Back to values. I have often wrestled with this question- what are values and what are good values. Yes, there were many answers, but the difference between reading answers and understanding them yourself is akin to listening to a guitar rift on YouTube and playing it yourself. You do not play it to sound better, but you play it to learn and improve.
In one of these sessions I got confronted with this problem I had forgotten about. That is another great thing about learning, you may wrestle and then stop. In this break, your mind actively processes things so that when you get back to wrestling, you are better. It is not only active practice that helps, in fact I believe passive practice counts more. What I mean here is this- I can focus on the question of values, but this focus will only get me so far. Once I let go of the question and focus on other things in life, I pick up ideas which will help me with the next session of focus on values. It is like any skill, you cannot learn it in a day.
Looking at things this way calms me down when I freak out about not making progress. I freak out about whether I will forget to get back to values. But look, the universe brought me this question again on my path. It also makes me understand better that nothing I put my mind to will ever go to waste, all skills are transferable. One of the best tools one can have is critical disagreement. Finding joy in argument and dissection makes it possible to focus on things we are against. This is my chief argument against saying I will not pay attention because I am not in agreement with this. This helps me listen actively.
In fact, having something I disagreed with is exactly why I am writing this post. The person who conducted the session on values, I thoroughly disagreed with. Initially it was anger, but when I asked why, I was forced to defend my stance. In this process, I went from seeing the wrong answers to finding the right ones. There are many wrong answers- you will not last finding the truth by the process of simple elimination. What I mean by simple elimination is that sometimes we may be given juice and we reject it. This only applies if the rejection results in anger. In some cases, we can simply let go when confronted with things we do not want.
Assuming we want juice and someone gives us juice we reject it and complain that the person gave us the wrong juice. This is simple rejection. It does not tell us what we want, only what we do not want. To go beyond, we must ask ourselves why do we reject it. This is also my argument against avoiding all negative things. Avoid the ones where you can let go, but when there is conflict it probably means you want something. In this case, in the conflict of a wrong understanding of values, it meant I cared about the understanding of values. And to understand something we must look at all sides, especially the ones we disagree with.
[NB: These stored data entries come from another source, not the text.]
/-- Everything `TxRead` can do. -/
theorem txRead_cases (cfg : Cfg) (z : Bool) (n : Nat) (e : Env) :
    ∃ m got, Drift cfg e.mem m ∧ EnvKept cfg e (txRead cfg z n e).2 ∧
      (txRead cfg z n e).1 = (got, e.call.fails) ∧
      (txRead cfg z n e).2.wire = e.wire ++ [.read n got e.call.fails] ∧
      (txRead cfg z n e).2.tx = e.openTx ∧
      (txRead cfg z n e).2.txFailed = (e.call.fails.isSome || shortRead n got) ∧
      (∀ k, (txRead cfg z n e).2.peekCall k = e.peekCall (k + 1)) ∧
      (txRead cfg z n e).2.mem = m ∧ got.length ≤ n ∧
      (e.call.fails = none → ∀ a ds, decodeTransaction e.openTx = .ok (.readAccess a ds) →
        (e.call.count = none → got.length = n) ∧
          (got.length = n →
            (mayTear cfg a.toNat n = false → got = deviceBytes e.call e.callNo m a.toNat 0 n) ∧
            ∀ k < n, ∃ m', Drift cfg e.mem m' ∧
              got[k]? = some (drawnByte e.call e.callNo k (m'.read (a.toNat + k))))) := by
  obtain ⟨m, rd, h, hg, hd⟩ := e.gap_frame cfg z
  have hc := e.gap_call cfg z
  have ho : (e.gap cfg z).openTx = e.openTx := by rw [h]; rfl
  have hrd : ∃ m' rd' bs, deviceRead cfg z e.call e.openTx n (e.gap cfg z) =
      (bs, { e.gap cfg z with mem := m', reads := rd' }) ∧ rd.Grows rd' ∧ Drift cfg m m' ∧ bs.length ≤ n ∧
      (∀ a ds, decodeTransaction e.openTx = .ok (.readAccess a ds) → bs.length = n ∧
        (mayTear cfg a.toNat n = false → bs = deviceBytes e.call e.callNo m' a.toNat 0 n) ∧
        ∀ k < n, ∃ m'', Drift cfg e.mem m'' ∧
          bs[k]? = some (drawnByte e.call e.callNo k (m''.read (a.toNat + k)))) := by
    have same : ∀ bs : List Byte, (bs, e.gap cfg z) =
        (bs, { e.gap cfg z with mem := m, reads := rd }) := by
      intro bs
      rw [h]
    unfold deviceRead
    cases hdec : decodeTransaction e.openTx with
    | error x => exact ⟨m, rd, [], same _, .refl _, Drift.refl _ _, by simp, fun _ _ h => by simp at h⟩
    | ok t =>
      cases t with
      | hostCommand c => exact ⟨m, rd, [], same _, .refl _, Drift.refl _ _, by simp, fun _ _ h => by simp at h⟩
      | writeAccess a p => exact ⟨m, rd, [], same _, .refl _, Drift.refl _ _, by simp, fun _ _ h => by simp at h⟩
      | readAccess a ds =>
        dsimp only
        split_ifs with ht
        · obtain ⟨m', rd', hm, hgr, hdm⟩ := consumerMoves_frame cfg z e.call.during (e.gap cfg z)
          have hgm : (e.gap cfg z).mem = m := by rw [h]
          rw [hgm] at hdm
          rw [show (e.gap cfg z).reads = rd by rw [h]] at hgr
          refine ⟨m', rd', _, by rw [hm], hgr, hdm, (tornBytes_length ..).le,
            fun a' ds' h1 => ⟨tornBytes_length .., fun h2 => ?_, fun k hk => ?_⟩⟩
          · simp only [Except.ok.injEq, Transaction.readAccess.injEq] at h1
            rw [h1.1, h2] at ht
            exact absurd ht (by simp)
          · simp only [Except.ok.injEq, Transaction.readAccess.injEq] at h1
            obtain ⟨m'', hd'', hk'⟩ := tornBytes_getElem? cfg z e.call (e.gap cfg z).callNo e.call.during (e.gap cfg z) a.toNat 0 n k hk
            rw [hgm] at hd''
            refine ⟨m'', hd.trans hd'', ?_⟩
            rw [hm, Nat.zero_add, h1.1, show (e.gap cfg z).callNo = e.callNo by rw [h]] at hk'
            rw [h1.1, show (e.gap cfg z).callNo = e.callNo by rw [h]]
            exact hk'
        · refine ⟨m, rd, _, same _, .refl _, Drift.refl _ _, (deviceBytes_length ..).le,
            fun a' ds' h1 => ⟨deviceBytes_length .., fun _ => ?_, fun k hk => ⟨m, hd, ?_⟩⟩⟩
          · simp only [Except.ok.injEq, Transaction.readAccess.injEq] at h1
            rw [h1.1, h]
          · simp only [Except.ok.injEq, Transaction.readAccess.injEq] at h1
            rw [deviceBytes_getElem? _ _ _ _ _ _ _ hk, Nat.zero_add, h1.1, h]
  obtain ⟨m', rd', bs, hr, hg', hd', hlen, hval⟩ := hrd
  unfold txRead
  simp only [hc, ho, hr]
  have hpk : ∀ (e' : Env) k, e'.calls = e.calls.tail → e'.callNo = e.callNo + 1 →
      e'.peekCall k = e.peekCall (k + 1) := by
    intro e' k h1 h2
    rw [← Env.peekCall_popCall]
    exact Env.peekCall_congr h1 h2 k
  cases hf : e.call.fails with
  | none =>
    refine ⟨m', (match e.call.count with | some k => bs.take k | none => bs), hd.trans hd',
      ⟨by simp [h], by simp [h], by simp [h], hg.trans hg'⟩, rfl,
      by simp only [h]; cases e.call.count <;> rfl, rfl, rfl, fun k => ?_, rfl, ?_, ?_⟩
    · exact hpk _ k (by simp [h]) (by simp [h])
    · cases e.call.count with
      | none => exact hlen
      | some k => exact (List.length_take_le' k bs).trans hlen
    · intro _ a ds h1
      obtain ⟨hl, hv⟩ := hval a ds h1
      cases e.call.count with
      | none => exact ⟨fun _ => hl, fun _ => hv⟩
      | some k =>
        refine ⟨by simp, fun hk => ?_⟩
        have : bs.take k = bs := List.take_of_length_le (by rw [List.length_take] at hk; omega)
        simp only [this]
        exact hv
  | some x =>
    refine ⟨m, e.call.fill.take n, hd, ⟨by simp [h], by simp [h], by simp [h], by simpa [h] using hg⟩, rfl, by simp [h], rfl, rfl,
      fun k => ?_, by simp [h], List.length_take_le n _, by simp⟩
    exact hpk _ k (by simp [h]) (by simp [h])

end Sys2Proof.Machine
end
To go beyond simple rejection means to ask ourselves why do we reject this, and if we find this out we are closer to the answer. For example, I rejected the juice because it looked dull. Then, I ask myself which juices look bright? By doing so, I am saved from the trouble of going through the same process. If I rejected beetroot juice, and understood it was because it was dull, I do not need to waste time rejecting other dull juices like kale. Yes, there are benefits to them, but the conflict means I value color over benefits. This is another important premise to grasp, to not give into morality. My intention is not to never drink beetroot juice, but to overcome the conflict that comes. This is one process to identify values and refine them.
Now I know I like bright juices, this means I will try out orange. Having resolved the conflict of sight, it may mean I like orange juice or still dislike it. If I like it I can stick to it. I would recommend figuring out why I like it i.e. the values I do enjoy. It is bright, sweet and fun to make. Because one day may come I get bored of it, then I can pursue other juices which share the same values orange juice has.
If I still do not like orange juice, I will then understand what I do not like. Let us say I realise it is expensive. Okay, incentive to make more money or to find another juice which is inexpensive. I keep on going until the conflict within me is resolved.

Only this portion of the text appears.